Williams is an engaged observer. Like the photographer Stuart Roy Clarke, whose work he admires, he seeks moments which allow him to ‘document the prevailing football narrative around change’ (p. 293). These provide the pegs on which he hangs his chapters, each one designed to lead the reader gently to a deeper understanding of a game that has been in constant flux since the foundation of the FA in 1863. Soccer purists might wonder why they should encounter the myth of William Webb Ellis picking up the ball and running with it at Rugby School in the 1820s. It serves a useful purpose here, however, in helping to explain the development of team games at Britain’s public schools and the importance of devising compromise rules that would enable the products of these elite institutions to play with and against each other. Sometimes, especially when evoking the more distant past, Williams allows hindsight to influence his account. It seems unlikely that the game’s founding fathers could have possessed the foresight that Williams ascribes to them here, but if it helps readers to engage, so be it.

Casting of Lily Parr on the Football Walk of Fame outside the National Football Museum in Cathedral Gardens, Manchester. (Shutterstock/John B Hewitt)

When considering early manifestations of women’s football there is a similar tendency to think a little too far ahead. Thus the British Ladies Football Club and its imitators in the 1890s provided ‘a raucous and challenging enough start’ (p. 67) and the much-celebrated Lily Parr and her team-mates at Dick, Kerr Ladies during and immediately after the First World War succeeded in persuading the public ‘that women might be capable of competing in football to a level that was well beyond the comical or farcical’ (p. 106).
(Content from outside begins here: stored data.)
-- ==== Sys2Proof/Proofs/FeedLoop.lean ====
section
/-! PROOFS. The loop of D_FEED ends within its bound (46_decompress.md R323): a completed step consumes bits, or is one
of the few that consume none and are followed by one that does. -/

namespace Sys2Proof.Proofs

open Sys2Proof.Machine Sys2Proof.Laws

/-- How many steps that consume no bit may follow one another from a state. -/
def idleSteps : DState → Nat
  | .treesLenRep => 2
  | .treesLen => 1
  | .gotLenSym => 1
  | .gotDistSym => 1
  | .finish => 1
  | _ => 0

/-- What every completed step lowers. -/
def stepsLeft (d : DuCtx) : Nat := 3 * d.nbits + idleSteps d.state

theorem idleSteps_le (st : DState) : idleSteps st ≤ 2 := by
  cases st <;> decide

/-- A step that waits for bits lowers `stepsLeft` if its rest does. -/
theorem need_lowers {n : Nat} {d d' : DuCtx} {k : DuCtx → Stepped} (h : need n d k = .completed d')
    (hk : n ≤ d.nbits → k d = .completed d' → stepsLeft d' < stepsLeft d) : stepsLeft d' < stepsLeft d := by
  obtain hlt | hle := Nat.lt_or_ge d.nbits n
  · rw [need_of_lt hlt] at h
    cases h
  · rw [need_of_le hle] at h
    exact hk hle h

/-- A context with fewer bits has fewer steps left, whatever its state. -/
theorem stepsLeft_lt_of_nbits {d d' : DuCtx} (h : d'.nbits < d.nbits) : stepsLeft d' < stepsLeft d := by
  have := idleSteps_le d'.state
  simp only [stepsLeft]
  omega

theorem startBlock_nbits {f : Bool} {t : Nat} {d d' : DuCtx} (h : startBlock f t d = .completed d') :
    d'.nbits ≤ d.nbits := by
  simp only [startBlock] at h
  split at h
  · cases h
    exact Nat.sub_le ..
  · split at h
    · cases h
      exact Nat.le_refl _
    · split at h
      · cases h
        exact Nat.le_refl _
      · cases h

theorem copyBytes_nbits (dist len : Nat) (d : DuCtx) : (copyBytes dist len d).nbits = d.nbits := by
  obtain ⟨out, win, winPos, produced, adler, heq, -⟩ := copyBytes_frame dist len d
  rw [heq]

theorem finishDistance_lowers {x : Nat} {d d' : DuCtx} (hs : d.state = .gotDistSym)
    (h : finishDistance x d = .completed d') : stepsLeft d' < stepsLeft d := by
  simp only [finishDistance] at h
  split at h
  · cases h
  · cases h
    simp only [stepsLeft, setState_nbits, setState_state, copyBytes_nbits, eat_nbits, hs, idleSteps]
    omega

theorem writeRepeats_nbits (k : Nat) (d : DuCtx) : (writeRepeats k d).nbits = d.nbits := by
  induction k generalizing d with
  | zero => rfl
  | succ k ih => exact ih _

theorem finishRepeat_lowers {x : Nat} {d d' : DuCtx} (hs : d.state = .treesLenRep)
    (h : finishRepeat x d = .completed d') : stepsLeft d' < stepsLeft d := by
  simp only [finishRepeat] at h
  split at h
  · cases h
  · cases h
    simp only [stepsLeft, setState_nbits, setState_state, writeRepeats_nbits, eat_nbits, hs, idleSteps]
    omega

theorem buildMainTables_lowers {d d' : DuCtx} (hs : d.state = .treesLen) (h : buildMainTables d = .completed d') :
    stepsLeft d' < stepsLeft d := by
  simp only [buildMainTables] at h
  split at h
  · cases h
  · split at h
    · cases h
    · cases h
      simp only [stepsLeft, hs, idleSteps]
      omega

theorem stepTreesLenLen_nbits {d d' : DuCtx} (h : stepTreesLenLen d = .completed d') : d'.nbits < d.nbits := by
  obtain hlt | hle := Nat.lt_or_ge d.nbits 3
  · rw [stepTreesLenLen, need_of_lt hlt] at h
    cases h
  · have heaten : d.nbits - 3 < d.nbits := by omega
    rw [stepTreesLenLen, need_of_le hle] at h
    dsimp only at h
    split at h
    · split at h
      · cases h
      · cases h
        exact heaten
    · cases h
      exact heaten

/-- A step that consumes a code leaves fewer bits. -/
theorem eat_code_nbits {t : Table} {d : DuCtx} {s l : Nat} (h : lookup t d.bits.toNat d.nbits = .sym s l) :
    (eat l d).nbits < d.nbits := by
  obtain ⟨h1, -, hle, -⟩ := lookup_sym h
  rw [eat_nbits]
  omega

theorem stepInBlk_nbits {d d' : DuCtx} (h : stepInBlk d = .completed d') : d'.nbits < d.nbits := by
  simp only [stepInBlk] at h
  split at h
  · cases h
  · cases h
  · next s l hl =>
    have hcode := eat_code_nbits hl
    repeat' split at h
    all_goals cases h
    all_goals exact hcode

theorem stepGotLen_nbits {d d' : DuCtx} (h : stepGotLen d = .completed d') : d'.nbits < d.nbits := by
  simp only [stepGotLen] at h
  split at h
  · cases h
  · cases h
  · next s l hl =>
    have hcode := eat_code_nbits hl
    split at h
    · cases h
    · cases h
      exact hcode

theorem stepTreesLen_lowers {d d' : DuCtx} (hs : d.state = .treesLen) (h : stepTreesLen d = .completed d') :
    stepsLeft d' < stepsLeft d := by
  simp only [stepTreesLen] at h
  split at h
  · exact buildMainTables_lowers hs h
  · split at h
    · cases h
    · cases h
    · next c l hl =>
      have hcode := eat_code_nbits hl
      refine stepsLeft_lt_of_nbits ?_
      split at h
      · cases h
        exact hcode
      · simp only [selectRepeat] at h
        split at h
        · cases h
        · cases h
          exact hcode

theorem automatonStep_lowers {d d' : DuCtx} (h : automatonStep d = .completed d') : stepsLeft d' < stepsLeft d := by
  have field : ∀ {n}, 0 < n → n ≤ d.nbits → d.nbits - n < d.nbits := fun _ _ => by omega
  have idle : idleSteps d'.state < idleSteps d.state → d'.nbits ≤ d.nbits → stepsLeft d' < stepsLeft d :=
    fun _ _ => by simp only [stepsLeft]; omega
  unfold automatonStep at h
  cases hs : d.state with
  | start =>
    rw [hs] at h
    refine need_lowers h fun hn hk => ?_
    split at hk <;> cases hk
    exact stepsLeft_lt_of_nbits (field (by decide) hn)
  | outsideBlk =>
    rw [hs] at h
    exact need_lowers h fun hn hk =>
      stepsLeft_lt_of_nbits (Nat.lt_of_le_of_lt (startBlock_nbits hk) (field (by decide) hn))
  | uncompLen =>
    rw [hs] at h
    refine need_lowers h fun hn hk => ?_
    cases hk
    exact stepsLeft_lt_of_nbits (field (by decide) hn)
  | uncompNlen =>
    rw [hs] at h
    refine need_lowers h fun hn hk => stepsLeft_lt_of_nbits ?_
    repeat' split at hk
    all_goals cases hk
    all_goals exact field (by decide) hn
  | uncompData =>
    rw [hs] at h
    refine need_lowers h fun hn hk => stepsLeft_lt_of_nbits ?_
    cases hk
    split <;> exact field (by decide) hn
  | inBlk =>
    rw [hs] at h
    exact stepsLeft_lt_of_nbits (stepInBlk_nbits h)
  | treesHdr =>
    rw [hs] at h
    refine need_lowers h fun hn hk => stepsLeft_lt_of_nbits ?_
    dsimp only at hk
    split at hk <;> cases hk
    exact field (by decide) hn
  | treesLenLen =>
    rw [hs] at h
    exact stepsLeft_lt_of_nbits (stepTreesLenLen_nbits h)
  | treesLen =>
    rw [hs] at h
    exact stepTreesLen_lowers hs h
  | treesLenRep =>
    rw [hs] at h
    exact need_lowers h fun _ => finishRepeat_lowers hs
  | gotLenSym =>
    rw [hs] at h
    refine need_lowers h fun _ hk => ?_
    cases hk
    exact idle (by rw [hs]; exact Nat.one_pos) (Nat.sub_le ..)
  | gotLen =>
    rw [hs] at h
    exact stepsLeft_lt_of_nbits (stepGotLen_nbits h)
  | gotDistSym =>
    rw [hs] at h
    exact need_lowers h fun _ => finishDistance_lowers hs
  | finish =>
    rw [hs] at h
    simp only [stepFinish] at h
    split at h <;> cases h
    · exact idle (by rw [hs]; exact Nat.one_pos) (Nat.sub_le ..)
    · exact idle (by rw [hs]; exact Nat.one_pos) (Nat.le_refl _)
  | adler1 =>
    rw [hs] at h
    refine need_lowers h fun hn hk => ?_
    cases hk
    exact stepsLeft_lt_of_nbits (field (by decide) hn)
  | adler2 =>
    rw [hs] at h
    refine need_lowers h fun hn hk => stepsLeft_lt_of_nbits ?_
    dsimp only at hk
    split at hk <;> cases hk
    exact field (by decide) hn
  | finalSpin =>
    rw [hs] at h
    cases h

/-! ## Suspension -/

theorem need_suspended {n : Nat} {d d' : DuCtx} {k : DuCtx → Stepped} (h : need n d k = .suspended d')
    (hk : k d ≠ .suspended d') : d' = d ∧ d.nbits < n := by
  obtain hlt | hle := Nat.lt_or_ge d.nbits n
  · rw [need_of_lt hlt] at h
    cases h
    exact ⟨rfl, hlt⟩
  · rw [need_of_le hle] at h
    exact absurd h hk

theorem lengthExtra_le (s : Nat) : lengthExtra s ≤ 5 := getD_le_of_forall (by decide) _

theorem distanceExtra_le (s : Nat) : distanceExtra s ≤ 13 := getD_le_of_forall (by decide) _

theorem finishRepeat_ne_suspended (x : Nat) (d d' : DuCtx) : finishRepeat x d ≠ .suspended d' := by
  simp only [finishRepeat]
  split <;> nofun

theorem finishDistance_ne_suspended (x : Nat) (d d' : DuCtx) : finishDistance x d ≠ .suspended d' := by
  simp only [finishDistance]
  split <;> nofun

theorem startBlock_ne_suspended (f : Bool) (t : Nat) (d d' : DuCtx) : startBlock f t d ≠ .suspended d' := by
  simp only [startBlock]
  repeat' split
  all_goals nofun

theorem stepTreesLen_suspended {d d' : DuCtx} (h : stepTreesLen d = .suspended d') : d' = d ∧ d.nbits < 15 := by
  simp only [stepTreesLen] at h
  split at h
  · simp only [buildMainTables] at h
    repeat' split at h
    all_goals cases h
  · split at h
    · next hl =>
      cases h
      exact ⟨rfl, lookup_more hl⟩
    · cases h
    · simp only [selectRepeat] at h
      repeat' split at h
      all_goals cases h

theorem stepInBlk_suspended {d d' : DuCtx} (h : stepInBlk d = .suspended d') : d' = d ∧ d.nbits < 15 := by
  simp only [stepInBlk] at h
  split at h
  · next hl =>
    cases h
    exact ⟨rfl, lookup_more hl⟩
  · cases h
  · repeat' split at h
    all_goals cases h

theorem stepGotLen_suspended {d d' : DuCtx} (h : stepGotLen d = .suspended d') : d' = d ∧ d.nbits < 15 := by
  simp only [stepGotLen] at h
  split at h
  · next hl =>
    cases h
    exact ⟨rfl, lookup_more hl⟩
  · cases h
  · split at h <;> cases h

/-- A step suspends for want of bits, fewer than a refill provides, or in FINALSPIN (46_decompress.md R324, R318). -/
theorem automatonStep_suspended {d d' : DuCtx} (hx : d.lenExtraBits ≤ 7) (h : automatonStep d = .suspended d') :
    d' = d ∧ d.nbits < 24 ∨ d' = discardAll d := by
  have few : ∀ {n}, n ≤ 24 → d' = d ∧ d.nbits < n → d' = d ∧ d.nbits < 24 ∨ d' = discardAll d :=
    fun hn ⟨heq, hlt⟩ => .inl ⟨heq, Nat.lt_of_lt_of_le hlt hn⟩
  unfold automatonStep at h
  split at h
  · exact few (by decide) (need_suspended h (by split <;> nofun))
  · exact few (by decide) (need_suspended h (startBlock_ne_suspended _ _ _ _))
  · exact few (by decide) (need_suspended h nofun)
  · exact few (by decide) (need_suspended h (by repeat' split
                                                all_goals nofun))
  · exact few (by decide) (need_suspended h nofun)
  · exact few (by decide) (stepInBlk_suspended h)
  · exact few (by decide) (need_suspended h (by dsimp only; split <;> nofun))
  · exact few (by decide) (need_suspended h (by dsimp only; repeat' split
                                                all_goals nofun))
  · exact few (by decide) (stepTreesLen_suspended h)
  · exact few (Nat.le_trans hx (by decide)) (need_suspended h (finishRepeat_ne_suspended _ _ _))
  · exact few (Nat.le_trans (lengthExtra_le _) (by decide)) (need_suspended h nofun)
  · exact few (by decide) (stepGotLen_suspended h)
  · exact few (Nat.le_trans (distanceExtra_le _) (by decide)) (need_suspended h (finishDistance_ne_suspended _ _ _))
  · simp only [stepFinish] at h
    split at h <;> cases h
  · exact few (by decide) (need_suspended h nofun)
  · exact few (by decide) (need_suspended h (by dsimp only; split <;> nofun))
  · cases h
    exact .inr rfl

/-! ## The loop -/

theorem refill_stepsLeft (d : DuCtx) (inp : List Byte) :
    stepsLeft (refill d inp).1 + 24 * (refill d inp).2.length = stepsLeft d + 24 * inp.length := by
  obtain ⟨taken, b, hinp, heq, -, -⟩ := refill_spec d inp
  have hlen := congrArg List.length hinp
  rw [List.length_append] at hlen
  rw [heq]
  simp only [stepsLeft]
  omega

/-- The loop ends once its bound is above the steps left (R323 corner case 1). -/
theorem feedLoop_ends {fuel : Nat} {d : DuCtx} {inp : List Byte} (h : DuRuns d)
    (hf : stepsLeft d + 24 * inp.length < fuel) : ∃ r, feedLoop fuel d inp = some r := by
  induction fuel generalizing d inp with
  | zero => omega
  | succ fuel ih =>
    have hrefill := refill_runs inp h
    have hsafe := automatonStep_safe hrefill
    rw [← refill_stepsLeft] at hf
    rw [feedLoop]
    cases hstep : automatonStep (refill d inp).1 with
    | raised e d' => exact ⟨_, rfl⟩
    | completed d' =>
      rw [hstep] at hsafe
      have hlower := automatonStep_lowers hstep
      cases hsafe with | completed hd => exact ih hd (by omega)
    | suspended d' =>
      rw [hstep] at hsafe
      by_cases hrest : (refill d inp).2 = []
      · exact ⟨_, if_pos hrest⟩
      · have hbits : 24 ≤ (refill d inp).1.nbits := by
          obtain ⟨taken, b, -, heq, hstop, -⟩ := refill_spec d inp
          rw [heq]
          exact hstop.resolve_right hrest
        obtain ⟨-, hlt⟩ | rfl := automatonStep_suspended (d := (refill d inp).1) hrefill.regs.lenExtraBits hstep
        · omega
        · have hlower := stepsLeft_lt_of_nbits (d := (refill d inp).1) (d' := discardAll (refill d inp).1)
            (Nat.lt_of_lt_of_le (Nat.succ_pos 23) hbits)
          simp only [hrest, if_false]
          cases hsafe with | suspended hd => exact ih hd (by omega)

theorem runFeed_ends {d : DuCtx} (data : List Byte) (h : DuRuns d) : ∃ r, runFeed data d = some r := by
  have hidle := idleSteps_le d.state
  exact feedLoop_ends h (by simp only [stepsLeft, feedFuel]; omega)

end Sys2Proof.Proofs
end

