-- ==== Sys2Proof/Machine/Alu.lean ====
section
/-! DEFINITION. Register loads, arithmetic, logic, shifts and RND (spec/42_alu.md). None raises a fault. -/

namespace Sys2Proof.Machine

/-- LD Vx,byte (R172). -/
def execLdByte (x : Reg) (nn : Byte) (s : State) : Result := .next (s.setReg x nn).advance
/-- ADD Vx,byte (R173): modulo 256, no flag. -/
def execAddByte (x : Reg) (nn : Byte) (s : State) : Result := .next (s.setReg x (s.reg x + nn)).advance
/-- LD Vx,Vy (R174). -/
def execLdReg (x y : Reg) (s : State) : Result := .next (s.setReg x (s.reg y)).advance
/-- OR Vx,Vy (R175). -/
def execOrReg (x y : Reg) (s : State) : Result := .next (s.setReg x (s.reg x ||| s.reg y)).advance
/-- AND Vx,Vy (R176). -/
def execAndReg (x y : Reg) (s : State) : Result := .next (s.setReg x (s.reg x &&& s.reg y)).advance
/-- XOR Vx,Vy (R177). -/
def execXorReg (x y : Reg) (s : State) : Result := .next (s.setReg x (s.reg x ^^^ s.reg y)).advance

/-- ADD Vx,Vy (R178). -/
def execAddReg (x y : Reg) (s : State) : Result := .next (flagOp x y carryFlag (fun a b => a + b) s)
/-- SUB Vx,Vy (R179). -/
def execSubReg (x y : Reg) (s : State) : Result := .next (flagOp x y greaterFlag (fun a b => a - b) s)
/-- SHR Vx (R180): the source is V[X], never V[Y]. -/
def execShr (x : Reg) (s : State) : Result := .next (flagOp x x (fun a _ => lowBitFlag a) (fun a _ => a >>> 1) s)
/-- SUBN Vx,Vy (R181). -/
def execSubnReg (x y : Reg) (s : State) : Result :=
  .next (flagOp x y (fun a b => greaterFlag b a) (fun a b => b - a) s)
/-- SHL Vx (R182). -/
def execShl (x : Reg) (s : State) : Result := .next (flagOp x x (fun a _ => highBitFlag a) (fun a _ => a <<< 1) s)

/-- RND Vx,byte (R183): one fresh draw, any byte, masked by NN. -/
def execRnd (x : Reg) (nn : Byte) (s : State) : Result :=
  .next { (s.setReg x (Config.freeByte s.draws &&& nn)).advance with draws := s.draws + 1 }

end Sys2Proof.Machine
end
What might have been discussed here, perhaps, is how women’s football was so easily cast into the outer darkness for so many years by the FA’s infamous ‘ban’ of 1921.  Why did it fail in the interwar period while other women’s sports boomed? In some ways, the story of Jack Leslie, which Williams uses to highlight the racism deeply embedded in the British men’s game is more straightforward. Selected to play for England in 1925 only to be mysteriously replaced by another player – a decision for which no reasonable explanation was offered at the time – Williams concludes that Leslie was denied the opportunity to play at international level because he was black. ‘It was’, he concludes, ‘on reflection, a moment of deep national shame’ (p. 124), though it is doubtful if many would have seen it that way in the 1920s.

The author is an engaging storyteller and maintains an impressive momentum throughout. Inevitably, some vignettes stand out just a little more than others. His account of the death of Celtic goalkeeper, John Thompson, fatally injured when diving at the feet of Sam English of Rangers in 1931, has often been told, but rarely with such empathy for the unfortunate victims of this tragic accident.  One especially important essay, ‘Protect Me from What I Want’ (pp. 275-79) summarises succinctly – and with feeling – what has been gained and what has been lost since the advent of the Premier League in 1992 heralded a new dispensation in English football and generated an ever-widening chasm separating the elite from the grassroots. Football never has been ‘The People’s Game’ in the sense of being owned by those who only played and watched, but sustaining the illusion of moral ownership was and is an important part of its mass appeal. As the chasm widens with the passing of each season this becomes more difficult to achieve. Football in Wind and Rainrecognises that how we feel is likely to inform how we think on whichever side of the chasm we find ourselves. It permits readers access to the history of a game that many of them love with a passion and merits the wide audience that it seeks.